It's either with the speed of a historical CPU running a specific algorithm, with a historical type of RAM, with a historical storage subsystem, or with a historical type of bus or I/O device... once one is fixed by whatever novel method or upgrade -- then we always invariably run into another bottleneck! <g>

>But yeah, direct IO to the GPU would be great but that's not feasible right now.

Agreed! For consumers, a "direct direct" (for lack of better terminology!) CPU-to-GPU completely dedicated I/O path (as opposed to the use of PCIe as an intermediary) isn't (to the best of my knowledge) generally available at this point in time...

If we are looking towards the future, and/or the super high end business/workstation market, then we might wish to consider checking out Nvidia's Grace (Hopper) CPU architecture: https://www.nvidia.com/en-us/data-center/grace-cpu/

>"The fourth-generation NVIDIA NVLink-C2C delivers 900 gigabytes per second (GB/s) of bidirectional bandwidth between the NVIDIA Grace CPU and NVIDIA GPUs."
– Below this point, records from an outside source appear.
/-! ## Witnesses: for each statement with hypotheses, a case that meets them, at the boundaries of each clause -/

theorem witness_DecodeOfEncodeIsOwner : Instr.wf (.hdrSyn synx) = true ∧ encode (.hdrSyn synx) = some (.header synx) := by decide
theorem witness_DecodeOfEncodeIsOwner_request :
    Instr.wf (.csum [0x34]) = true ∧ encode (.csum [0x34]) = some (.request { op := 0, len := 1 } [(0, 0x34)]) := by decide
theorem witness_EncodeOfDecodeIsTheWords :
    decodeWords (.request { op := 1, len := 1 } [(0, 0x80)]) = .ok (.decode [0x80]) := rfl
theorem witness_LaunchThatIsNoRequestIsRefused :
    ({ stale with request := some { op := 0, len := 2 } } : State).request = some { op := 0, len := 2 } ∧
    ∀ buf : List Byte, [(0, 0xAA)] = cellsOf buf → 2 ≠ buf.length := by
  refine ⟨rfl, fun buf h => ?_⟩
  match buf, h with
  | [], h => cases h
  | [_], _ => simp
  | _ :: _ :: _, h => simp [cellsOf, cellsFrom] at h
theorem witness_ResponseCodes_data : exec (.decode dataSeg) stale = .next (answered (.decode (.ok (.data dataCommon { checksum := 0xABCD })))) ∧
    ∃ n, (answered (.decode (.ok (.data dataCommon { checksum := 0xABCD })))).response = some (.decode (.ok (.data dataCommon n))) :=
  ⟨rfl, _, rfl⟩
theorem witness_ResponseCodes_syn : exec (.decode synx) stale = .next (answered (.decode (.ok (.syn synxCommon synxExt)))) ∧
    ∃ x, (answered (.decode (.ok (.syn synxCommon synxExt)))).response = some (.decode (.ok (.syn synxCommon x))) := ⟨rfl, _, rfl⟩
theorem witness_StepPerformsDecodedInstruction :
    (present 0 [0x34] stale).request = some { op := 0, len := 1 } ∧
    decodeRequest { op := 0, len := 1 } (present 0 [0x34] stale).mem = .ok (.csum [0x34]) ∧
    ∃ t, exec (.csum [0x34]) (present 0 [0x34] stale) = .next t := ⟨rfl, rfl, _, rfl⟩
theorem witness_IdleBlockWaits : stale.request = none := rfl
theorem witness_TransactionDependsOnRequestAlone :
    (present 1 synx stale).mem = (present 1 synx State.reset).mem ∧
    (present 1 synx stale).request = (present 1 synx State.reset).request ∧ (present 1 synx stale).request ≠ none ∧
    (present 1 synx stale) ≠ (present 1 synx State.reset) := by decide
theorem witness_NothingIsRemembered : ∃ t, step (present 1 [0x80, 0x10, 0x05] stale) = .next t ∧
    t.response = some (.decode (.err .tooShort)) := ⟨_, rfl, rfl⟩
theorem witness_BlockStoresNothing : (∃ t, exec (.decode synx) stale = .next t) ∧ (∃ t, step (present 0 synx stale) = .next t) :=
  ⟨⟨_, rfl⟩, _, rfl⟩
theorem witness_EveryInstructionFrame : ∃ t, exec (.decodeSynext synx) stale = .next t ∧ t.response = stale.response := ⟨_, rfl, rfl⟩
theorem witness_StepKeepsInvariant : (present 1 synx State.reset).Inv ∧ ∃ t, step (present 1 synx State.reset) = .next t :=
  ⟨by decide, _, rfl⟩
theorem witness_StepKeepsInvariant_fails_of_stale : ¬ stale.Inv := by decide
theorem witness_CsumClosedForm_order : wordSum [0x01, 0x02, 0x05, 0x03] = wordSum [0x05, 0x03, 0x01, 0x02] ∧
    0 < wordSum [0xFF, 0xFF] ∧ wordSum [0x00] = 0 := by decide
theorem witness_CsumClosedForm_perm : List.Perm (wordsOf [0x01, 0x02, 0x05, 0x03]) (wordsOf [0x05, 0x03, 0x01, 0x02]) := by decide
theorem witness_CsumCornerCases_lane : ([0x12, 0x34] : List Byte).length % 2 = 0 := by decide
/-- P1: the sealed field at offset 6. -/
theorem witness_SealedBufferVerifies :
    6 % 2 = 0 ∧ 6 + 1 < ([0x01, 0x02, 0x05, 0x03, 0, 0, 0, 0] : List Byte).length ∧
    ([0x01, 0x02, 0x05, 0x03, 0, 0, 0, 0] : List Byte)[6]? = some 0x00 ∧
    ([0x01, 0x02, 0x05, 0x03, 0, 0, 0, 0] : List Byte)[7]? = some 0x00 := by decide
theorem witness_SealedHeader_data : synBit [0x01, 0x02, 0x05, 0x03, 0, 0, 0, 0] = some false ∧
    8 ≤ ([0x01, 0x02, 0x05, 0x03, 0, 0, 0, 0] : List Byte).length ∧
    ([0x01, 0x02, 0x05, 0x03, 0, 0, 0, 0] : List Byte)[6]? = some 0x00 ∧
    ([0x01, 0x02, 0x05, 0x03, 0, 0, 0, 0] : List Byte)[7]? = some 0x00 := by decide
/-- P2 step 3. -/
theorem witness_SealedHeader_syn : synBit (synx.take 20 ++ [0, 0]) = some true ∧ 22 ≤ (synx.take 20 ++ [0, 0]).length ∧
    (synx.take 20 ++ [0, 0])[20]? = some 0x00 ∧ (synx.take 20 ++ [0, 0])[21]? = some 0x00 := by decide
theorem witness_VerifyDoesNotSeeEqualSums : rep (wordSum [0xFF, 0xFF]) = rep (wordSum [0xFF, 0xFF, 0xFF, 0xFF]) := by decide
theorem witness_DecodeOutcomeTable_TooShort :
    ([] : List Byte).length < 4 ∧ (synx.take 3).length < 4 := by decide
theorem witness_DecodeOutcomeTable_Common :
    4 ≤ (dataSeg.take 4).length ∧ (dataSeg.take 4).length ≤ 7 ∧ synBit (dataSeg.take 4) = some false ∧
    (dataSeg.take 7).length ≤ 7 ∧ synBit (dataSeg.take 7) = some false := by decide
theorem witness_DecodeOutcomeTable_Data : 8 ≤ dataSeg.length ∧ synBit dataSeg = some false ∧ dataSeg.length = 8 := by decide
theorem witness_DecodeOutcomeTable_ForSyn :
    4 ≤ (synx.take 4).length ∧ (synx.take 4).length ≤ 21 ∧ synBit (synx.take 4) = some true ∧ (synx.take 21).length ≤ 21 := by decide
theorem witness_DecodeOutcomeTable_Syn : 22 ≤ synx.length ∧ synBit synx = some true ∧ synx.length = 22 := by decide
theorem witness_DecodeDataFields : (0x7F : Byte) &&& 0x80 = 0x00 := by decide
theorem witness_DecodeSynFields : (0x80 : Byte) &&& 0x80 = 0x80 ∧ (0xFF : Byte) &&& 0x80 = 0x80 := by decide
theorem witness_ChecksumSharesConnectionIdBytes : exec (.decode synx) stale = .next (answered (.decode (.ok (.syn synxCommon synxExt)))) ∧
    (answered (.decode (.ok (.syn synxCommon synxExt)))).response = some (.decode (.ok (.syn synxCommon synxExt))) := ⟨rfl, rfl⟩
theorem witness_DecodeCommonHeader_data : exec (.decode dataSeg) stale =
      .next (answered (.decode (.ok (.data dataCommon { checksum := 0xABCD })))) ∧
    ∃ n, (answered (.decode (.ok (.data dataCommon { checksum := 0xABCD })))).response = some (.decode (.ok (.data dataCommon n))) :=
  ⟨rfl, _, rfl⟩
theorem witness_DecodeCommonHeader_syn : exec (.decode synx) stale = .next (answered (.decode (.ok (.syn synxCommon synxExt)))) ∧
    ∃ x, (answered (.decode (.ok (.syn synxCommon synxExt)))).response = some (.decode (.ok (.syn synxCommon x))) := ⟨rfl, _, rfl⟩
/-- The four turns of the loop over V-D7's buffer, from every state; the sum by hand is 0xB0D3. -/
theorem witness_dataSeg_loop (s : State) :
    csumWhile 8 dataSeg (setCur 0 (setAcc accInit s)) = .ok (setCur 8 (setAcc 0xB0D3 s)) := by
  rw [csumWhile_turn 7 dataSeg s _ 0 (by decide), csumWhile_turn 6 dataSeg s _ _ (by decide),
    csumWhile_turn 5 dataSeg s _ _ (by decide), csumWhile_turn 4 dataSeg s _ _ (by decide),
    csumWhile_stop 4 dataSeg s _ _ (by decide)]
  exact congrArg (fun v => Except.ok (setCur 8 (setAcc v s))) (by decide)
/-- The buffer of V-D7 has a checksum that does not verify. -/
theorem witness_WrongChecksumIsNoError :
    CsumAnswers dataSeg 0x4F2C ∧ (0x4F2C : U16) ≠ 0x0000 ∧ 8 ≤ dataSeg.length ∧ synBit dataSeg = some false ∧
    22 ≤ synx.length ∧ synBit synx = some true := by
  refine ⟨fun s => ?_, by decide⟩
  simp only [exec, execCsum, csumRun, show dataSeg.length = 8 from rfl, witness_dataSeg_loop]
  rfl
theorem witness_DecodeSeesOnlyTheHeader : 8 ≤ (dataSeg ++ [0x11]).length ∧ synBit (dataSeg ++ [0x11]) = some false ∧
    22 ≤ (synx ++ [0xAA]).length ∧ synBit (synx ++ [0xAA]) = some true := by decide
theorem witness_DecodeRaisesExactlyOnCause : ∃ t, exec (.decode (synx.take 21)) stale = .next t ∧
    t.response = some (.decode (.err .tooShortForSyn)) := ⟨_, rfl, rfl⟩
theorem witness_DecodeCommonCompletes : (dataSeg.take 3).length < 4 := by decide
theorem witness_DecodeSynext : 22 ≤ synx.length ∧ synBit synx = some true ∧ 4 ≤ (synx.take 21).length ∧ (synx.take 21).length ≤ 21 ∧
    synBit (synx.take 21) = some true ∧ 4 ≤ dataSeg.length ∧ synBit dataSeg = some false ∧ (synx.take 3).length < 4 := by decide
theorem witness_DecodeNonsyn : 8 ≤ dataSeg.length ∧ synBit dataSeg = some false ∧ 4 ≤ (dataSeg.take 7).length ∧
    (dataSeg.take 7).length ≤ 7 ∧ synBit (dataSeg.take 7) = some false ∧ 4 ≤ synx.length ∧ synBit synx = some true := by decide
theorem witness_HeaderVariants : (22 ≤ synx.length ∧ synBit synx = some true) ∧ (8 ≤ dataSeg.length ∧ synBit dataSeg = some false) ∧
    (4 ≤ (synx.take 4).length ∧ synBit (synx.take 4) = some true) ∧ ([] : List Byte).length < 4 := by decide
theorem witness_DecodeIsItsSubOperations : 4 ≤ (synx.take 4).length ∧ 4 ≤ (dataSeg.take 7).length ∧ (dataSeg.take 7).length < 8 ∧
    (synx.take 21).length < 22 := by decide

end Sys2Proof.Tests
end

/-! # Proofs about the state (10_state.md)

What `CSUM` and `DECODE` answer, said once for every buffer and every state: each ends in `respond` of a response that is a function of
the buffer. The statements on the registers, the common header and the request follow. -/

namespace Sys2Proof.Machine

/-! ## The checksum loop folds `SUM16` over `W(buf)` (R64, R65) -/

/-- The accumulator after the words of a list, one at a time from any value: `accumulate` from where the loop stands. -/
def accumulateFrom (acc : U16) (ws : List Nat) : U16 :=
  ws.foldl (fun acc w => sum16 acc (BitVec.ofNat 16 w)) acc

theorem accumulate_eq (ws : List Nat) : accumulate ws = accumulateFrom accInit ws := rfl

@[simp] theorem accumulateFrom_nil (acc : U16) : accumulateFrom acc [] = acc := rfl

@[simp] theorem accumulateFrom_cons (acc : U16) (w : Nat) (ws : List Nat) :
    accumulateFrom acc (w :: ws) = accumulateFrom (sum16 acc (BitVec.ofNat 16 w)) ws := rfl

theorem accumulateFrom_append (acc : U16) (ws ws' : List Nat) :
    accumulateFrom acc (ws ++ ws') = accumulateFrom (accumulateFrom acc ws) ws' := List.foldl_append

/-- The word `CSUM` reads at an even offset is the word of `W(buf)` there (R36). -/
theorem le16_eq_wholeWord (buf : List Byte) (k : Nat) (h : 2 * k + 1 < buf.length) :
    le16 buf[2 * k] buf[2 * k + 1] = BitVec.ofNat 16 (wholeWord buf k) := by
  have hk : wholeWord buf k = (le16 buf[2 * k] buf[2 * k + 1]).toNat := by
    simp [wholeWord, le16_toNat, h, Nat.lt_of_succ_lt h]
  rw [hk, BitVec.ofNat_toNat, BitVec.setWidth_eq]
Or, we could check out the Cerebras WSE-2:

https://www.cerebras.net/product-chip/

>"Unlike traditional devices, in which the working cache memory is tiny, the WSE-2 takes 40GB of super-fast on-chip SRAM and spreads it evenly across the entire surface of the chip. This gives every core single-clock-cycle access to fast memory at extremely high bandwidth – 20 PB/s. This is 1,000x more capacity and 9,800x greater bandwidth than the leading GPU."

Unfortunately it's (again, to the best of my limited knowledge!) not available for the consumer market at this point in time! (Boy, that would be great as a $200 plug-in card for consumer PC's, wouldn't it? -- but I'm guessing it might take 10 years (or more!) for that to happen!)
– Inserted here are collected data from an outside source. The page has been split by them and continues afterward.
-- ==== Sys2Proof/Certificates/Slice0/Obligations.lean ====
section
/-!
DEFINITION. The statements for the provers. Each docstring names the rule of spec/ it formalises; a log entry or a
decision of 92_eei_decisions named there is a choice the statement rests on.
-/

open Sys2Proof Sys2Proof.Machine

/-! ### Encoding -/

/-- Decoding an encoded well-formed instruction gives it back (log 7, 8: the items are the model's own form). -/
def Obligations.DecodeEncodeRoundTrip : Prop :=
  ∀ i : Instr, i.wellFormed = true → decode (encode i) = .ok i

/-- A request has one meaning: what a request decodes to encodes to that request (30_encoding R99). -/
def Obligations.DecodedRequestEncodesBack : Prop :=
  ∀ (op : BitVec 8) (args : List Operand) (i : Instr), decode (.request op args) = .ok i → encode i = .request op args

/-- Words written out from the spec decode to the instructions they stand for: 30_encoding R83, R86, R99, 95 V2, V7b. -/
def Obligations.SpecWordsDecode : Prop :=
  decode (.request 0x01 []) = .ok .gate ∧
  decode (.request 0x11 [.u16 0x0004, .u16 0x0001]) = .ok (.writeReg 0x0004 0x0001) ∧
  decode (.request 0x57 [.u16 1500]) = .ok (.initializeDevice 1500) ∧
  decode (.wire [0x60, 0x00, 0x00, 0x01]) = .ok (.frameFc 0x0001) ∧
  decode (.wire [0x00, 0x00, 0x12, 0x24]) = .ok (.frameFw1 0x1224) ∧
  decode (.wire [0x10, 0x00, 0xAB, 0xCD, 0x12, 0x34]) = .ok .frameFr1 ∧
  decode (.wire [0x01, 0x31]) = .ok (.wordLdHeader 1 3 1) ∧
  decodeTableWord 32 0x60000034 = some (.frameFc 0x0034) ∧
  decodeTableWord 8 0x58 = some .shutdown

/-- A request whose op number is not one of the 37 is refused `UnknownOp`: the request is taken off the port, no event
happens and nothing else changes (30_encoding R100, 60 R226; D24). -/
def Obligations.UnknownOpIsRefused : Prop :=
  ∀ (s : State) (op : BitVec 8) (args : List Operand) (rest : List PortItem),
    s.seq = .idle → s.port = .request op args :: rest → op.toNat ∉ opNumbers →
    step s = .next { s with port := rest, resp := some (.refused .unknownOp) }

/-- The header word holds its three fields, bits 15:9 are zero (D13), and or and plus give the same word
(30_encoding R86). -/
def Obligations.HeaderWordFields : Prop :=
  ∀ (e : BitVec 1) (p q : BitVec 4),
    (headerWord e p q).extractLsb' 9 7 = 0 ∧ (headerWord e p q).extractLsb' 8 1 = e ∧
    (headerWord e p q).extractLsb' 4 4 = p ∧ (headerWord e p q).extractLsb' 0 4 = q ∧
    headerWord e p q = (e.zeroExtend 16 <<< 8) + (p.zeroExtend 16 <<< 4) + q.zeroExtend 16

/-- The grey pair: which byte is which follows `BGVR_FG_HIGH` (30_encoding R94). -/
def Obligations.GreyPairBytes : Prop :=
  ∀ (c : Cfg) (bg fg : Byte),
    (bgvr c bg fg).extractLsb' 8 8 = (if c.bgvrFgHigh then fg else bg) ∧
    (bgvr c bg fg).extractLsb' 0 8 = (if c.bgvrFgHigh then bg else fg)

/-- Setting and clearing the 1bpp bit change that bit only (30_encoding R95). -/
def Obligations.ModeSelectBitOnly : Prop :=
  ∀ (c : Cfg) (v : Word) (i : Fin 16),
    (with1bpp c true v)[i] = (if i = c.bit1bpp then true else v[i]) ∧
    (with1bpp c false v)[i] = (if i = c.bit1bpp then false else v[i])

/-- Every word the block transmits crosses the wire as bits 15:8 then bits 7:0, in every state and configuration
(20_memory R54): `tx` transmits its word and `txMasked` the word read last with the mode-select bit set or cleared, and no
other primitive transmits. -/
def Obligations.WordsCrossHighByteFirst : Prop :=
  ∀ (w : Word) (on : Bool) (j : Job) (s : State),
    (∃ t, perform (.tx w) j s = .go j t ∧
      t.trace = s.trace ++ [.tx (w.extractLsb' 8 8), .tx (w.extractLsb' 0 8)]) ∧
    (∃ t, perform (.txMasked on) j s = .go j t ∧
      t.trace = s.trace ++
        [.tx ((with1bpp s.cfg on j.last).extractLsb' 8 8), .tx ((with1bpp s.cfg on j.last).extractLsb' 0 8)]) ∧
    (∀ p : Prim, (∀ v, p ≠ .tx v) → (∀ b, p ≠ .txMasked b) →
      ∃ evs, (perform p j s).state.trace = s.trace ++ evs ∧ ∀ b, .tx b ∉ evs)

/-- The frames the framing layer emits are read back by the wire decoder as the frames of 30_encoding R103. -/
def Obligations.EmittedFramesDecode : Prop :=
  ∀ (c : Cfg) (code d : Word) (ws : List Word),
    frames (cmdFrame c code) = some [.command code] ∧
    (ws ≠ [] → frames (dataFrame c ws) = some [.write ws]) ∧
    (ws ≠ [] → frames (readFrame c d ws) = some [.read d ws])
I'm guessing in 20+ years we'll have unlimited bandwidth, infinitely low latency optical fiber interconnects everywhere... we can only dream, right? <g>

peter_d_sherman · on Nov 23, 2022

I didn't know about those forums! Awesome link!
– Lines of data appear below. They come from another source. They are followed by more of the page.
theorem script_cs (on : Bool) :
    runPrims (.cs on :: ps) j (s.put (Env.script s.cfg n ws e) cs evs)
      = runPrims ps j (s.put (Env.script s.cfg n ws e) (if on then .asserted else .deasserted) (evs ++ [.cs on])) := by
  refine runPrims_go ?_
  simp [perform, State.setCs, State.emit, State.put]

theorem script_tx (w : Word) :
    runPrims (.tx w :: ps) j (s.put (Env.script s.cfg n ws e) cs evs)
      = runPrims ps j (s.put (Env.script s.cfg n ws e) cs (evs ++ txEvents w)) := by
  refine runPrims_go ?_
  simp [perform, State.txWord, State.emit, State.put, txEvents]

theorem script_txMasked (on : Bool) :
    runPrims (.txMasked on :: ps) j (s.put (Env.script s.cfg n ws e) cs evs)
      = runPrims ps j (s.put (Env.script s.cfg n ws e) cs (evs ++ txEvents (with1bpp s.cfg on j.last))) := by
  refine runPrims_go ?_
  simp [perform, State.txWord, State.emit, State.put, txEvents]

/-- Receiving a word from a script. -/
theorem script_receive (w : Word) :
    (s.put (Env.script s.cfg n (w :: ws) e) cs evs).rxWord
      = (w, s.put (Env.script s.cfg n ws e) cs (evs ++ rxEvents w)) := by
  simp [State.rxWord, State.rxByte, State.emit, State.put, Env.script, Env.byte, wireBytes, wordBytes, Env.observe,
    rxEvents, ofBytes_wordBytes]

theorem script_rxDummy (d : Word) :
    runPrims (.rxDummy :: ps) j (s.put (Env.script s.cfg n (d :: ws) e) cs evs)
      = runPrims ps j (s.put (Env.script s.cfg n ws e) cs (evs ++ rxEvents d)) :=
  runPrims_go (by simp [perform, script_receive])

theorem script_rxWord (w : Word) :
    runPrims (.rxWord :: ps) j (s.put (Env.script s.cfg n (w :: ws) e) cs evs)
      = runPrims ps (j.take w) (s.put (Env.script s.cfg n ws e) cs (evs ++ rxEvents w)) :=
  runPrims_go (by simp [perform, script_receive, Job.take])

theorem script_rst (l : Level) :
    runPrims (.rst l :: ps) j (s.put (Env.script s.cfg n ws e) cs evs)
      = runPrims ps j ({ s with rst := .driven l }.put (Env.script s.cfg n ws e) cs (evs ++ [Event.rst l])) := by
  refine runPrims_go ?_
  simp [perform, State.setRst, State.emit, State.put]

theorem script_sleep (d : Nat) :
    runPrims (.sleep d :: ps) j (s.put (Env.script s.cfg n ws e) cs evs)
      = runPrims ps j (s.put (Env.script s.cfg n ws e) cs (evs ++ [.sleep d])) := by
  refine runPrims_go ?_
  simp [perform, State.emit, State.put]

/-- The display wait's test on a zero status word, whatever its polls so far. -/
theorem script_dpyTest (defer : Bool) :
    runPrims (.dpyTest defer :: ps) (j.take 0) s = runPrims ps { j with dpyPolls := 0 } s := by
  refine runPrims_go ?_
  rw [perform, pollDisplay, take_last]
  simp [statusBusy, Job.take]

theorem script_raiseLate (hj : j.late = false) : runPrims (.raiseLate :: ps) j s = runPrims ps j s :=
  runPrims_go (by simp [perform, hj])

/-! ### Frames -/

theorem script_sendCmd (hj : j.gatePolls = 0) (code : Word) :
    runPrims (sendCmdSeq code ++ ps) j (s.put (Env.script s.cfg (n + 2) ws e) cs evs)
      = runPrims ps j (s.put (Env.script s.cfg n ws e) .deasserted (evs ++ cmdFrame s.cfg code)) := by
  simp only [sendCmdSeq, List.cons_append, List.nil_append, script_gate hj, script_cs, script_tx]
  simp [cmdFrame, outFrame]

theorem script_sendData (hj : j.gatePolls = 0) (v : Word) :
    runPrims (sendDataSeq v ++ ps) j (s.put (Env.script s.cfg (n + 2) ws e) cs evs)
      = runPrims ps j (s.put (Env.script s.cfg n ws e) .deasserted (evs ++ dataFrame s.cfg [v])) := by
  simp only [sendDataSeq, List.cons_append, List.nil_append, script_gate hj, script_cs, script_tx]
  simp [dataFrame, outFrame]

theorem script_payload (hj : j.gatePolls = 0) (ds : List Word) :
    runPrims (payloadSeq ds ++ ps) j (s.put (Env.script s.cfg (n + ds.length) ws e) cs evs)
      = runPrims ps j (s.put (Env.script s.cfg n ws e) cs
          (evs ++ ds.flatMap (fun w => readyEvent s.cfg :: txEvents w))) := by
  induction ds generalizing evs with
  | nil => simp [payloadSeq]
  | cons d ds ih =>
    simp only [payloadSeq, List.cons_append, List.length_cons, ← Nat.add_assoc, script_gate hj, script_tx, ih]
    simp

theorem script_sendBuf (hj : j.gatePolls = 0) (ds : List Word) :
    runPrims (sendBufSeq ds ++ ps) j (s.put (Env.script s.cfg (n + ds.length + 1) ws e) cs evs)
      = runPrims ps j (s.put (Env.script s.cfg n ws e) .deasserted (evs ++ dataFrame s.cfg ds)) := by
  simp only [sendBufSeq, List.cons_append, List.nil_append, List.append_assoc, script_gate hj, script_cs, script_tx,
    script_payload hj]
  simp [dataFrame, outFrame]

theorem script_readData (hj : j.gatePolls = 0) (d v : Word) :
    runPrims (readDataSeq ++ ps) j (s.put (Env.script s.cfg (n + 3) (d :: v :: ws) e) cs evs)
      = runPrims ps (j.take v) (s.put (Env.script s.cfg n ws e) .deasserted (evs ++ readFrame s.cfg d [v])) := by
  simp only [readDataSeq, List.cons_append, List.nil_append, script_gate hj, script_cs, script_tx, script_rxDummy,
    script_rxWord]
  simp [readFrame]

theorem script_receives (hj : j.gatePolls = 0) (rs : List Word) :
    runPrims (receiveSeq rs.length ++ ps) j (s.put (Env.script s.cfg (n + rs.length) (rs ++ ws) e) cs evs)
      = runPrims ps (j.takes rs) (s.put (Env.script s.cfg n ws e) cs
          (evs ++ rs.flatMap (fun w => readyEvent s.cfg :: rxEvents w))) := by
  induction rs generalizing evs j with
  | nil => simp [receiveSeq, takes_nil]
  | cons r rs ih =>
    simp only [receiveSeq, List.cons_append, List.length_cons, ← Nat.add_assoc, script_gate hj, script_rxWord,
      ih (j := j.take r) hj, take_takes]
    simp

theorem script_readBuf (hj : j.gatePolls = 0) (d : Word) (rs : List Word) :
    runPrims (readBufSeq rs.length ++ ps) j
        (s.put (Env.script s.cfg (n + rs.length + 2) (d :: (rs ++ ws)) e) cs evs)
      = runPrims ps (j.takes rs) (s.put (Env.script s.cfg n ws e) .deasserted (evs ++ readFrame s.cfg d rs)) := by
  simp only [readBufSeq, List.cons_append, List.nil_append, List.append_assoc, script_gate hj, script_cs, script_tx,
    script_rxDummy, script_receives hj]
  simp [readFrame]

/-! ### Command sequences -/

theorem script_args (hj : j.gatePolls = 0) (code : Word) (ds : List Word) :
    runPrims (sendCmdArgsSeq code ds ++ ps) j (s.put (Env.script s.cfg (n + ds.length + 3) ws e) cs evs)
      = runPrims ps j (s.put (Env.script s.cfg n ws e) .deasserted (evs ++ argsEvents s.cfg code ds)) := by
  rw [sendCmdArgsSeq, List.append_assoc, script_sendCmd hj, script_sendBuf hj]
  simp [argsEvents]

theorem script_readReg (hj : j.gatePolls = 0) (a d v : Word) :
    runPrims (readRegSeq s.cfg a ++ ps) j (s.put (Env.script s.cfg (n + 7) (d :: v :: ws) e) cs evs)
      = runPrims ps (j.take v) (s.put (Env.script s.cfg n ws e) .deasserted (evs ++ readRegEvents s.cfg a d v)) := by
  rw [readRegSeq, List.append_assoc, List.append_assoc, script_sendCmd hj, script_sendData hj, script_readData hj]
  simp [readRegEvents]

theorem script_writeReg (hj : j.gatePolls = 0) (a v : Word) :
    runPrims (writeRegSeq s.cfg a v ++ ps) j (s.put (Env.script s.cfg (n + 6) ws e) cs evs)
      = runPrims ps j (s.put (Env.script s.cfg n ws e) .deasserted (evs ++ writeRegEvents s.cfg a v)) := by
  rw [writeRegSeq, List.append_assoc, List.append_assoc, script_sendCmd hj, script_sendData hj, script_sendData hj]
  simp [writeRegEvents]

theorem script_writeMasked (hj : j.gatePolls = 0) (a : Word) (on : Bool) :
    runPrims (writeMaskedSeq s.cfg a on ++ ps) j (s.put (Env.script s.cfg (n + 6) ws e) cs evs)
      = runPrims ps j (s.put (Env.script s.cfg n ws e) .deasserted
          (evs ++ writeRegEvents s.cfg a (with1bpp s.cfg on j.last))) := by
  rw [writeMaskedSeq, List.append_assoc, List.append_assoc, script_sendCmd hj, script_sendData hj]
  simp only [List.cons_append, List.nil_append, script_gate hj, script_cs, script_tx, script_txMasked]
  simp [writeRegEvents, dataFrame, outFrame]

/-- The display wait on an idle engine, at its first poll or after failed ones. -/
theorem script_waitDpy (hj : j.gatePolls = 0) (defer : Bool) (d : Word) :
    runPrims (waitDpySeq s.cfg defer ++ ps) j (s.put (Env.script s.cfg (n + 7) (d :: 0 :: ws) e) cs evs)
      = runPrims ps { j with dpyPolls := 0 } (s.put (Env.script s.cfg n ws e) .deasserted
          (evs ++ readRegEvents s.cfg s.cfg.regDpyStatus d 0)) := by
  rw [waitDpySeq, List.append_assoc, script_readReg hj, List.cons_append, List.nil_append, script_dpyTest]

/-- The display wait of a job that has not polled yet. -/
theorem script_waitFirst (hj : j.Fresh) (defer : Bool) (d : Word) :
    runPrims (waitDpySeq s.cfg defer ++ ps) j (s.put (Env.script s.cfg (n + 7) (d :: 0 :: ws) e) cs evs)
      = runPrims ps j (s.put (Env.script s.cfg n ws e) .deasserted
          (evs ++ readRegEvents s.cfg s.cfg.regDpyStatus d 0)) := by
  have hd : { j with dpyPolls := 0 } = j := by
    obtain ⟨op, todo, ret, got, g, d, l, cl⟩ := j
    obtain rfl : d = 0 := hj.display
    rfl
  rw [script_waitDpy hj.gate, hd]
eklitzke · on Nov 22, 2022

All the things you're talking about are widely used in audio and video codecs, which typically do have hardware acceleration support.

peter_d_sherman · on Nov 24, 2022

True!

But, there's a huge difference in say, the hardware available to a well-funded Silicon Valley company in the richest place in the richest country in the world, and hardware that a poor person in Sub-Saharan Africa or Rural India might be able to scrap together (if they can even acquire or afford electricity and an Internet connection...)

Around the world, globally -- some people might not have access to hardware which is accelerated enough (much less a GPU!) -- to run the latest and greatest algorithms or the applications that depend on those algorithms...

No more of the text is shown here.